-- ==== Sys2Proof/Laws/Maps.lean ====
section
/-! SUPPORT. Sparse maps and memories: a read after a write, and the canonical form that every operation keeps. -/

namespace Sys2Proof.Machine

/-! ### Reading after writing -/

theorem sget_sput_same (d : Nat → β) (m : Sparse β) (k : Nat) (v : β) : sget d (sput m k v) k = v := by
  induction m with
  | nil => simp [sput, sget]
  | cons e r ih =>
    obtain ⟨a, w⟩ := e
    unfold sput
    split
    · simp [sget]
    · split
      · simp [sget]
      · rename_i _ hne
        simp only [sget, if_neg hne, ih]

theorem sget_sput_ne (d : Nat → β) (m : Sparse β) {k j : Nat} (v : β) (h : j ≠ k) : sget d (sput m k v) j = sget d m j := by
  have hb : (j == k) = false := by simpa using h
  induction m with
  | nil => simp [sput, sget, hb]
  | cons e r ih =>
    obtain ⟨a, w⟩ := e
    unfold sput
    split
    · simp [sget, hb]
    · split
      · rename_i _ he
        have : k = a := by simpa using he
        subst this
        simp [sget, hb]
      · simp only [sget, ih]

theorem sget_sdel_same (d : Nat → β) (m : Sparse β) (k : Nat) : sget d (sdel m k) k = d k := by
  induction m with
  | nil => rfl
  | cons e r ih =>
    obtain ⟨a, w⟩ := e
    by_cases h : a = k
    · subst h; simpa [sdel] using ih
    · have hb : (k == a) = false := by simpa using Ne.symm h
      simpa [sdel, sget, h, hb] using ih

theorem sget_sdel_ne (d : Nat → β) (m : Sparse β) {k j : Nat} (h : j ≠ k) : sget d (sdel m k) j = sget d m j := by
  induction m with
  | nil => rfl
  | cons e r ih =>
    obtain ⟨a, w⟩ := e
    by_cases ha : a = k
    · subst ha
      have hb : (j == a) = false := by simpa using h
      simpa [sdel, sget, hb] using ih
    · have hr : sdel ((a, w) :: r) k = (a, w) :: sdel r k := by simp [sdel, ha]
      rw [hr]
      simp only [sget, ih]

@[simp] theorem sget_sset_same [DecidableEq β] (d : Nat → β) (m : Sparse β) (k : Nat) (v : β) : sget d (sset d m k v) k = v := by
  unfold sset
  split
  · rename_i h; rw [sget_sdel_same, h]
  · exact sget_sput_same d m k v

theorem sget_sset_ne [DecidableEq β] (d : Nat → β) (m : Sparse β) {k j : Nat} (v : β) (h : j ≠ k) : sget d (sset d m k v) j = sget d m j := by
  unfold sset
  split
  · exact sget_sdel_ne d m h
  · exact sget_sput_ne d m v h

theorem sget_sset [DecidableEq β] (d : Nat → β) (m : Sparse β) (k j : Nat) (v : β) :
    sget d (sset d m k v) j = if j = k then v else sget d m j := by
  split
  · rename_i h; rw [h, sget_sset_same]
  · rename_i h; exact sget_sset_ne d m v h

@[simp] theorem sget_nil (d : Nat → β) (k : Nat) : sget d [] k = d k := rfl

/-! ### The canonical form -/

theorem srising_lower {lo : Nat} {m : Sparse β} (h : srising (lo + 1) m = true) : srising lo m = true := by
  cases m with
  | nil => rfl
  | cons e r =>
    simp only [srising, Bool.and_eq_true, decide_eq_true_eq] at h ⊢
    exact ⟨Nat.le_of_succ_le h.1, h.2⟩

theorem srising_le {lo hi : Nat} {m : Sparse β} (hle : lo ≤ hi) (h : srising hi m = true) : srising lo m = true := by
  induction hi with
  | zero => rwa [Nat.le_zero.mp hle]
  | succ k ih =>
    rcases Nat.lt_or_ge lo (k + 1) with hl | hg
    · exact ih (Nat.le_of_lt_succ hl) (srising_lower h)
    · rwa [Nat.le_antisymm hle hg]

theorem srising_filter {lo : Nat} {m : Sparse β} (q : Nat × β → Bool) (h : srising lo m = true) : srising lo (m.filter q) = true := by
  induction m generalizing lo with
  | nil => rfl
  | cons e r ih =>
    simp only [srising, Bool.and_eq_true, decide_eq_true_eq] at h
    by_cases hq : q e = true
    · rw [List.filter_cons_of_pos hq]
      simp only [srising, Bool.and_eq_true, decide_eq_true_eq]
      exact ⟨h.1, ih h.2⟩
    · rw [List.filter_cons_of_neg (by simpa using hq)]
      exact srising_le (Nat.le_succ_of_le h.1) (ih h.2)

theorem srising_sput {lo : Nat} {m : Sparse β} {k : Nat} (v : β) (h : srising lo m = true) (hk : lo ≤ k) : srising lo (sput m k v) = true := by
  induction m generalizing lo with
  | nil => simp [sput, srising, hk]
  | cons e r ih =>
    obtain ⟨a, w⟩ := e
    simp only [srising, Bool.and_eq_true, decide_eq_true_eq] at h
    unfold sput
    split
    · rename_i hlt
      simp only [srising, Bool.and_eq_true, decide_eq_true_eq]
      exact ⟨hk, hlt, h.2⟩
    · rename_i hge
      split
      · rename_i he
        have : k = a := by simpa using he
        subst this
        simp only [srising, Bool.and_eq_true, decide_eq_true_eq]
        exact ⟨hk, h.2⟩
      · rename_i hne
        have hne' : k ≠ a := by simpa using hne
        simp only [srising, Bool.and_eq_true, decide_eq_true_eq]
        exact ⟨h.1, ih h.2 (by omega)⟩

theorem mem_sput {m : Sparse β} {k : Nat} {v : β} {e : Nat × β} (h : e ∈ sput m k v) : e = (k, v) ∨ e ∈ m := by
  induction m with
  | nil => exact .inl (by simpa [sput] using h)
  | cons x r ih =>
    obtain ⟨a, w⟩ := x
    unfold sput at h
    split at h
    · exact List.mem_cons.mp h
    · split at h
      · rcases List.mem_cons.mp h with h | h
        · exact .inl h
        · exact .inr (List.mem_cons_of_mem _ h)
      · rcases List.mem_cons.mp h with h | h
        · exact .inr (h ▸ List.mem_cons_self ..)
        · exact (ih h).imp id (List.mem_cons_of_mem _)

@[simp] theorem swf_nil [DecidableEq β] (d : Nat → β) : swf d [] = true := rfl

/-- A filtered map is canonical. -/
theorem swf_filter [DecidableEq β] {d : Nat → β} {m : Sparse β} (q : Nat × β → Bool) (h : swf d m = true) : swf d (m.filter q) = true := by
  simp only [swf, Bool.and_eq_true, List.all_eq_true, decide_eq_true_eq] at h ⊢
  exact ⟨srising_filter q h.1, fun e he => h.2 e (List.mem_filter.mp he).1⟩

/-- A write keeps the canonical form. -/
theorem swf_sset [DecidableEq β] {d : Nat → β} {m : Sparse β} (k : Nat) (v : β) (h : swf d m = true) : swf d (sset d m k v) = true := by
  unfold sset
  split
  · exact swf_filter _ h
  · rename_i hv
    simp only [swf, Bool.and_eq_true, List.all_eq_true, decide_eq_true_eq] at h ⊢
    refine ⟨srising_sput v h.1 (Nat.zero_le k), fun e he => ?_⟩
    rcases mem_sput he with rfl | he
    · exact hv
    · exact h.2 e he

/-! ### Memory -/

@[simp] theorem Memory.rd_wr_same (m : Bytes) (a : Nat) (v : Byte) : Memory.rd (Memory.wr m a v) a = v := sget_sset_same memReset m a v

theorem Memory.rd_wr_ne (m : Bytes) {a b : Nat} (v : Byte) (h : b ≠ a) : Memory.rd (Memory.wr m a v) b = Memory.rd m b :=
  sget_sset_ne memReset m v h

/-- A memory in which nothing is listed is canonical. -/
@[simp] theorem Memory.wf_nil : Memory.wf [] = true := rfl

/-- Writing a byte keeps the canonical form. -/
theorem Memory.wf_wr {m : Bytes} (a : Nat) (v : Byte) (h : Memory.wf m = true) : Memory.wf (Memory.wr m a v) = true := swf_sset a v h

/-- Storing bytes keeps the canonical form. -/
theorem Memory.wf_putBytes {m : Bytes} (a : Nat) (bs : List Byte) (h : Memory.wf m = true) : Memory.wf (Memory.putBytes m a bs) = true := by
  induction bs generalizing m a with
  | nil => exact h
  | cons b r ih => exact ih (a + 1) (Memory.wf_wr a b h)

/-- Clearing a range keeps the canonical form. -/
theorem Memory.wf_filter {m : Bytes} (q : Nat × Byte → Bool) (h : Memory.wf m = true) : Memory.wf (m.filter q) = true := swf_filter q h

/-- What a byte reads after a store of bytes: the byte stored there, or what it read before. -/
theorem Memory.rd_putBytes (m : Bytes) (a : Nat) (bs : List Byte) (b : Nat) :
    Memory.rd (Memory.putBytes m a bs) b = if a ≤ b ∧ b < a + bs.length then bs[b - a]?.getD 0 else Memory.rd m b := by
  induction bs generalizing m a with
  | nil => rw [if_neg (by simp only [List.length_nil]; omega)]; rfl
  | cons x r ih =>
    simp only [Memory.putBytes, ih, List.length_cons]
    by_cases h1 : b = a
    · subst h1
      rw [if_neg (by omega), if_pos (by omega)]
      simp
    · by_cases h2 : a ≤ b ∧ b < a + (r.length + 1)
      · rw [if_pos (by omega), if_pos h2]
        obtain ⟨k, hk⟩ : ∃ k, b - a = k + 1 := ⟨b - a - 1, by omega⟩
        rw [hk, show b - (a + 1) = k from by omega]
        simp
      · rw [if_neg (by omega), if_neg h2, Memory.rd_wr_ne _ _ h1]

/-- Bytes read back as they were stored, and every other byte reads as before. -/
theorem Memory.rd_putBytes_outside (m : Bytes) (a : Nat) (bs : List Byte) {b : Nat} (h : b < a ∨ a + bs.length ≤ b) :
    Memory.rd (Memory.putBytes m a bs) b = Memory.rd m b := by
  rw [Memory.rd_putBytes, if_neg (by omega)]

end Sys2Proof.Machine
end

▶ **Task directions**
Within the material above, output exactly the lines from the one with "theorem sget_sdel_same (d" through the one with "sget_sput_same d m k v", end lines included, and nothing besides.

▶ **Response area**
theorem sget_sdel_same (d : Nat → β) (m : Sparse β) (k : Nat) : sget d (sdel m k) k = d k := by
  induction m with
  | nil => rfl
  | cons e r ih =>
    obtain ⟨a, w⟩ := e
    by_cases h : a = k
    · subst h; simpa [sdel] using ih
    · have hb : (k == a) = false := by simpa using Ne.symm h
      simpa [sdel, sget, h, hb] using ih

theorem sget_sdel_ne (d : Nat → β) (m : Sparse β) {k j : Nat} (h : j ≠ k) : sget d (sdel m k) j = sget d m j := by
  induction m with
  | nil => rfl
  | cons e r ih =>
    obtain ⟨a, w⟩ := e
    by_cases ha : a = k
    · subst ha
      have hb : (j == a) = false := by simpa using h
      simpa [sdel, sget, hb] using ih
    · have hr : sdel ((a, w) :: r) k = (a, w) :: sdel r k := by simp [sdel, ha]
      rw [hr]
      simp only [sget, ih]

@[simp] theorem sget_sset_same [DecidableEq β] (d : Nat → β) (m : Sparse β) (k : Nat) (v : β) : sget d (sset d m k v) k = v := by
  unfold sset
  split
  · rename_i h; rw [sget_sdel_same, h]
  · exact sget_sput_same d m k v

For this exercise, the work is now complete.